The effects of interpersonal commonalities on compliance to requests were measured among 15 female undergraduates. Subjects were put in four different conditions in which they were to fill out a questionnaire, answering intermingling questions based on their compliance to a hard and easy task for someone who they have a commonality with (an in-group member), and for someone who they did not (an out-group member). Subjects were to rate their level of compliance on a scale of 1-5. Consistent with our hypothesis, main effects of both task difficulty and group association were found, showing a greater level of compliance for easy requests versus hard, and for in-group members opposed to out-group. Social psychological reasons for the results are discussed.

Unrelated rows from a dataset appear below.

theorem State.talkPath_none {s : State} {k : Link} (h : s.talkPath k = none) : s.talkGain k = .off := by
  unfold State.talkPath State.talkGain at *
  split at h
  · cases h
  · rename_i hs
    rcases h1 : (s.settings k).source with _ | src
    · simp
    · rcases h2 : (s.settings k).gain with _ | g
      · simp
      · exact absurd h2 (hs src g h1)

/-- The goals name each identity once, and give it the target that its feed gain and the active entry call for. -/
theorem State.goalOf_goals (s : State) (f : List Wanted) (a : Option Duck) (i : Ident)
    (hn : (f.map fun w => w.ident).Nodup) :
    ((s.goals f a).map fun g => g.ident).Nodup
    ∧ (goalOf (s.goals f a) i).target = s.underTalk a i (wantedGain f i) := by
  let low : List Goal := f.map fun w => { ident := w.ident, target := duckedBy a w.gain, carries := w.carries }
  have hlow : (low.map fun g => g.ident).Nodup := by simpa [low, Function.comp_def] using hn
  have hin : ∀ w ∈ f, w.ident = i → goalOf low i = { ident := w.ident, target := duckedBy a w.gain, carries := w.carries } := by
    rintro w hw rfl
    exact goalOf_mem (g := { ident := w.ident, target := duckedBy a w.gain, carries := w.carries }) hlow
      (List.mem_map.mpr ⟨w, hw, rfl⟩)
  have hout : (∀ w ∈ f, w.ident ≠ i) → low.find? (fun g => g.ident == i) = none := by
    intro h
    simp only [low, List.find?_eq_none, List.mem_map, beq_iff_eq]
    rintro g ⟨w, hw, rfl⟩
    exact h w hw
  have plain : (∀ d, a = some d → i = .talk d.link → (∃ w ∈ f, w.ident = i) ∨ s.talkGain d.link = .off) →
      (goalOf low i).target = s.underTalk a i (wantedGain f i) := by
    intro ht
    by_cases h : ∃ w ∈ f, w.ident = i
    · obtain ⟨w, hw, e⟩ := h
      rw [hin w hw e, ← e, wantedGain_mem hn hw]
      cases a <;> rfl
    · have h' : ∀ w ∈ f, w.ident ≠ i := fun w hw e => h ⟨w, hw, e⟩
      rw [wantedGain_absent h']
      unfold goalOf
      rw [hout h']
      cases a with
      | none => rfl
      | some d =>
        simp only [State.underTalk]
        split
        · rename_i e
          rcases ht d rfl e with h1 | h1
          · exact absurd h1 h
          · exact h1.symm
        · rfl
  unfold State.goals
  cases a with
  | none => exact ⟨by simpa [low] using hlow, by simpa [low] using plain (by simp)⟩
  | some d =>
    by_cases hany : (f.any fun w => w.ident == .talk d.link) = true
    · simp only [hany, if_true, List.append_nil]
      refine ⟨hlow, plain fun e he hi => .inl ?_⟩
      cases he
      obtain ⟨w, hw, e⟩ := List.any_eq_true.mp hany
      exact ⟨w, hw, by rw [hi]; simpa using e⟩
    · simp only [hany, if_neg Bool.false_ne_true]
      have hno : ∀ w ∈ f, w.ident ≠ .talk d.link := by simpa using hany
      cases hp : s.talkPath d.link with
      | none =>
        simp only [Option.toList_none, List.map_nil, List.append_nil]
        refine ⟨hlow, plain fun e he _ => .inr ?_⟩
        cases he
        exact State.talkPath_none hp
      | some w =>
        obtain ⟨hw, hg⟩ := State.talkPath_some (s := s) (k := d.link) (w := w) hp
        simp only [Option.toList_some, List.map_cons, List.map_nil]
        refine ⟨?_, ?_⟩
        · rw [List.map_append, List.nodup_append]
          refine ⟨hlow, by simp, ?_⟩
          intro a ha b hb
          simp only [List.mem_map] at ha
          obtain ⟨g, ⟨v, hv, rfl⟩, rfl⟩ := ha
          simp only [List.map_cons, List.map_nil, List.mem_singleton] at hb
          subst hb
          rw [hw]
          exact hno v hv
        · by_cases e : i = .talk d.link
          · subst e
            unfold goalOf
            rw [List.find?_append, hout hno, wantedGain_absent hno]
            simp [hw, hg, State.underTalk]
          · have hne : ¬ (w.ident == i) = true := by simpa [hw] using fun h => e h.symm
            have : goalOf (low ++ [{ ident := w.ident, target := .half w.gain, carries := w.carries }]) i = goalOf low i := by
              unfold goalOf
              rw [List.find?_append]
              simp only [List.find?_cons, hne, List.find?_nil, Option.or_none]
            rw [this]
            refine plain fun d' he hi => ?_
            cases he
            exact absurd hi e

/-! ### The feed of each state -/

/-- Where a party stands on air (R64): on its slot, in no ready queue, so in the studio of the slot's share. -/
theorem State.placesLaw.onAir {s : State} (h : s.placesLaw) {n : AirSlot} {o : OnSlot} (ho : row s.stud.slots n = some o) :
    (s.party o.party).state = .onAir ∧ s.slotOf o.party = some n ∧ s.studioOf o.party = some (s.studioOfSlot n)
      ∧ s.airGainOf o.party = some o.gain := by
  obtain ⟨-, hq, ha, hu, -, -⟩ := h
  have st : (s.party o.party).state = .onAir := (ha _).mp ⟨n, o, ho, rfl⟩
  have hsl : s.slotOf o.party = some n := by
    unfold State.slotOf
    rcases hf : allSlots.find? _ with _ | m
    · have := List.find?_eq_none.mp hf n (mem_upTo n)
      simp [ho] at this
    · have hm := List.find?_some hf
      rcases hr : row s.stud.slots m with _ | w
      · simp [hr] at hm
      · simp only [hr, beq_iff_eq] at hm
        rw [hu n m o w ho hr hm.symm]
  have hno : o.party ∉ s.stud.queueA ++ s.stud.queueB := fun hc => by
    have := (hq _).mp hc
    rw [st] at this
    cases this
  have hqo : s.queueOf o.party = none := by
    rw [List.mem_append, not_or] at hno
    simp [State.queueOf, hno]
  refine ⟨st, hsl, ?_, ?_⟩
  · simp [State.studioOf, hqo, hsl]
  · simp [State.airGainOf, hsl, ho]

/-- The slot of a party on air in a studio. -/
theorem State.placesLaw.slot {s : State} (h : s.placesLaw) {q : Party} {x : Studio} (hq : (s.party q).state = .onAir)
    (hx : s.studioOf q = some x) : ∃ n o, row s.stud.slots n = some o ∧ o.party = q ∧ s.studioOfSlot n = x
      ∧ s.airGainOf q = some o.gain := by
  obtain ⟨n, o, ho, rfl⟩ := (h.2.2.1 q).mpr hq
  obtain ⟨-, -, hs, hg⟩ := h.onAir ho
  exact ⟨n, o, ho, rfl, by simpa [hs] using hx, hg⟩

theorem State.mem_onAirOf (s : State) (x : Studio) (o : OnSlot) :
    o ∈ s.onAirOf x ↔ ∃ n, s.studioOfSlot n = x ∧ row s.stud.slots n = some o := by
  simp [State.onAirOf, State.share, allSlots]

theorem nodup_upTo (n : Nat) : (upTo n).Nodup := by
  unfold upTo
  exact List.nodup_ofFn.mpr fun _ _ h => h

/-- A studio mix names each identity once. -/
theorem State.placesLaw.mix_nodup {s : State} (h : s.placesLaw) (x : Studio) :
    ((s.mix x).map fun w => w.ident).Nodup := by
  unfold State.mix
  rw [List.map_append, List.nodup_append]
  refine ⟨?_, ?_, ?_⟩
  · unfold State.mixSources
    rw [List.Nodup, List.pairwise_map, List.pairwise_filterMap]
    refine (nodup_upTo 16).imp fun {a b} hab w hw v hv => ?_
    split at hw <;> [split at hw; skip] <;> cases hw
    split at hv <;> [split at hv; skip] <;> cases hv
    simpa using hab
  · unfold State.mixParties State.onAirOf
    rw [List.Nodup, List.pairwise_map, List.pairwise_filterMap, List.pairwise_filterMap]
    refine List.Pairwise.filter _ ((nodup_upTo 8).imp fun {a b} hab o ho u hu w hw v hv => ?_)
    split at hw <;> cases hw
    split at hv <;> cases hv
    simpa using fun e => hab (h.2.2.2.1 a b o u ho hu e)
  · intro a ha b hb hab
    subst hab
    simp only [State.mixSources, List.mem_map, List.mem_filterMap] at ha
    simp only [State.mixParties, List.mem_map, List.mem_filterMap] at hb
    obtain ⟨w, ⟨n, -, hw⟩, rfl⟩ := ha
    obtain ⟨v, ⟨o, -, hv⟩, e⟩ := hb
    split at hw <;> [split at hw; skip] <;> cases hw
    split at hv <;> cases hv
    cases e

/-- A studio mix gives each identity the gain of R81. -/
theorem State.placesLaw.mix_gain {s : State} (h : s.placesLaw) (x : Studio) :
    (∀ w ∈ s.mix x, s.mixGain x w.ident = .half w.gain)
      ∧ ∀ i, s.mixGain x i ≠ .off → ∃ w ∈ s.mix x, w.ident = i := by
  constructor
  · intro w hw
    rcases List.mem_append.mp hw with hw | hw
    · simp only [State.mixSources, List.mem_filterMap] at hw
      obtain ⟨n, -, hw⟩ := hw
      split at hw <;> [split at hw; skip] <;> cases hw
      simp_all [State.mixGain]
    · simp only [State.mixParties, List.mem_filterMap] at hw
      obtain ⟨o, ho, hw⟩ := hw
      obtain ⟨n, hx, hn⟩ := (s.mem_onAirOf x o).mp ho
      obtain ⟨h1, h2, h3, h4⟩ := h.onAir hn
      split at hw <;> cases hw
      rename_i hh
      simp [State.mixGain, h1, h3, h4, hx, hh]
  · intro i hi
    cases i with
    | source n =>
      simp only [State.mixGain] at hi
      split at hi
      · rename_i hm
        rcases hg : (s.source n).gainIn x with _ | g
        · exact absurd hg hi
        · exact ⟨{ ident := .source n, gain := g, carries := none }, List.mem_append.mpr (.inl (by
            simp only [State.mixSources, List.mem_filterMap]
            exact ⟨n, mem_upTo n, by simp [hm, hg]⟩)), rfl⟩
      · exact absurd rfl hi
    | party q =>
      simp only [State.mixGain] at hi
      split at hi
      · rename_i hm
        obtain ⟨n, o, ho, rfl, hx, hg⟩ := h.slot hm.1 hm.2
        rw [hg, Option.getD_some] at hi
        rcases hgo : o.gain with _ | g
        · exact absurd hgo hi
        · exact ⟨{ ident := .party o.party, gain := g, carries := none }, List.mem_append.mpr (.inr (by
            simp only [State.mixParties, List.mem_filterMap]
            exact ⟨o, (s.mem_onAirOf x o).mpr ⟨n, hx, ho⟩, by simp [hgo]⟩)), rfl⟩
      · exact absurd rfl hi
    | talk k => exact absurd rfl hi

/-- The group of a party, by its members (R43). -/
theorem State.groupOf_iff (s : State) (h : s.groupLaw) (p : Party) (g : Group) :
    s.groupOf p = some g ↔ p ∈ (s.group g).members := by
  unfold State.groupOf
  constructor
  · intro hf
    simpa using List.find?_some hf
  · intro hm
    rcases hf : allGroups.find? _ with _ | g'
    · have := List.find?_eq_none.mp hf g (mem_upTo g)
      simp [hm] at this
    · have hm' : p ∈ (s.group g').members := by simpa using List.find?_some hf
      rw [((h g).2.2.2 p hm).2.2 g' hm']

/-- The inputs of the other members of a group. -/
theorem State.mem_groupInputs (s : State) (h : s.groupLaw) (p : Party) (w : Wanted) :
    w ∈ s.groupInputs p ↔ ∃ q, q ≠ p ∧ (s.groupOf p).isSome ∧ s.groupOf q = s.groupOf p
      ∧ w = { ident := .party q, gain := 0, carries := none } := by
  unfold State.groupInputs
  cases hg : s.groupOf p with
  | none => simp
  | some g =>
    simp only [List.mem_map, List.mem_filter, bne_iff_ne, s.groupOf_iff h]
    constructor
    · rintro ⟨q, ⟨hm, hp⟩, rfl⟩
      exact ⟨q, hp, rfl, hm, rfl⟩
    · rintro ⟨q, hp, -, hm, rfl⟩
      exact ⟨q, ⟨hm, hp⟩, rfl⟩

Interpersonal Commonalities and their effect on Compliance to Requests



Every morning we wake up, get ready, and carry out our daily routine. We subject ourselves to many incoming stimuli, most of which is ignored. We process what is immediately relevant to our situation, but with so much coming in, there is no way we can process everything, there is simply not enough time. Suppose a student on his way to class to take a midterm, sees a girl walking a fast pace, looking frantically over her notes. There may be a large number of reasons to explain her behavior, perhaps it is the only time she has to study? On the other hand, maybe she is simply looking over a paper for a friend. Since most of us do not have the time to come up with all the possible reasons, we take a “cognitively efficient approach, and rely on well learned scripts” called heuristics. (Burger, Messian, Patel, Prado & Anderson, 2004) As a college student, he will most likely infer that she has a midterm and is putting in some last minute study time. What he did was notice a commonality between himself and her (they were both students at the same university), and came to a conclusion, probably without even thinking about it too much. Suppose his inference was correct, and as he continued on his way, she approached him. He then recognizes her as one of his classmates. She asks him if she can borrow his notes from a lecture that she missed. What does he say? According to research by Burger et al., (2004) “heuristic processing can lead to an increase in compliance when salient cues indicate that this is the kind of person we usually say yes to” (Burger et al., 2004). This means that because they both shared something in common, he is more likely to comply with her request rather than if she were a stranger. Burger et al., (2004) researched just that, he and his partners conducted three separate experiments where a confederate who shared a common trait with the subject (a birthday, fingerprint, or a first name) interacted with the subject. The results found that levels of compliance increased when the subjects felt that the commonality was significant, however compliance did not change if the shared trait with the requester was prevalent.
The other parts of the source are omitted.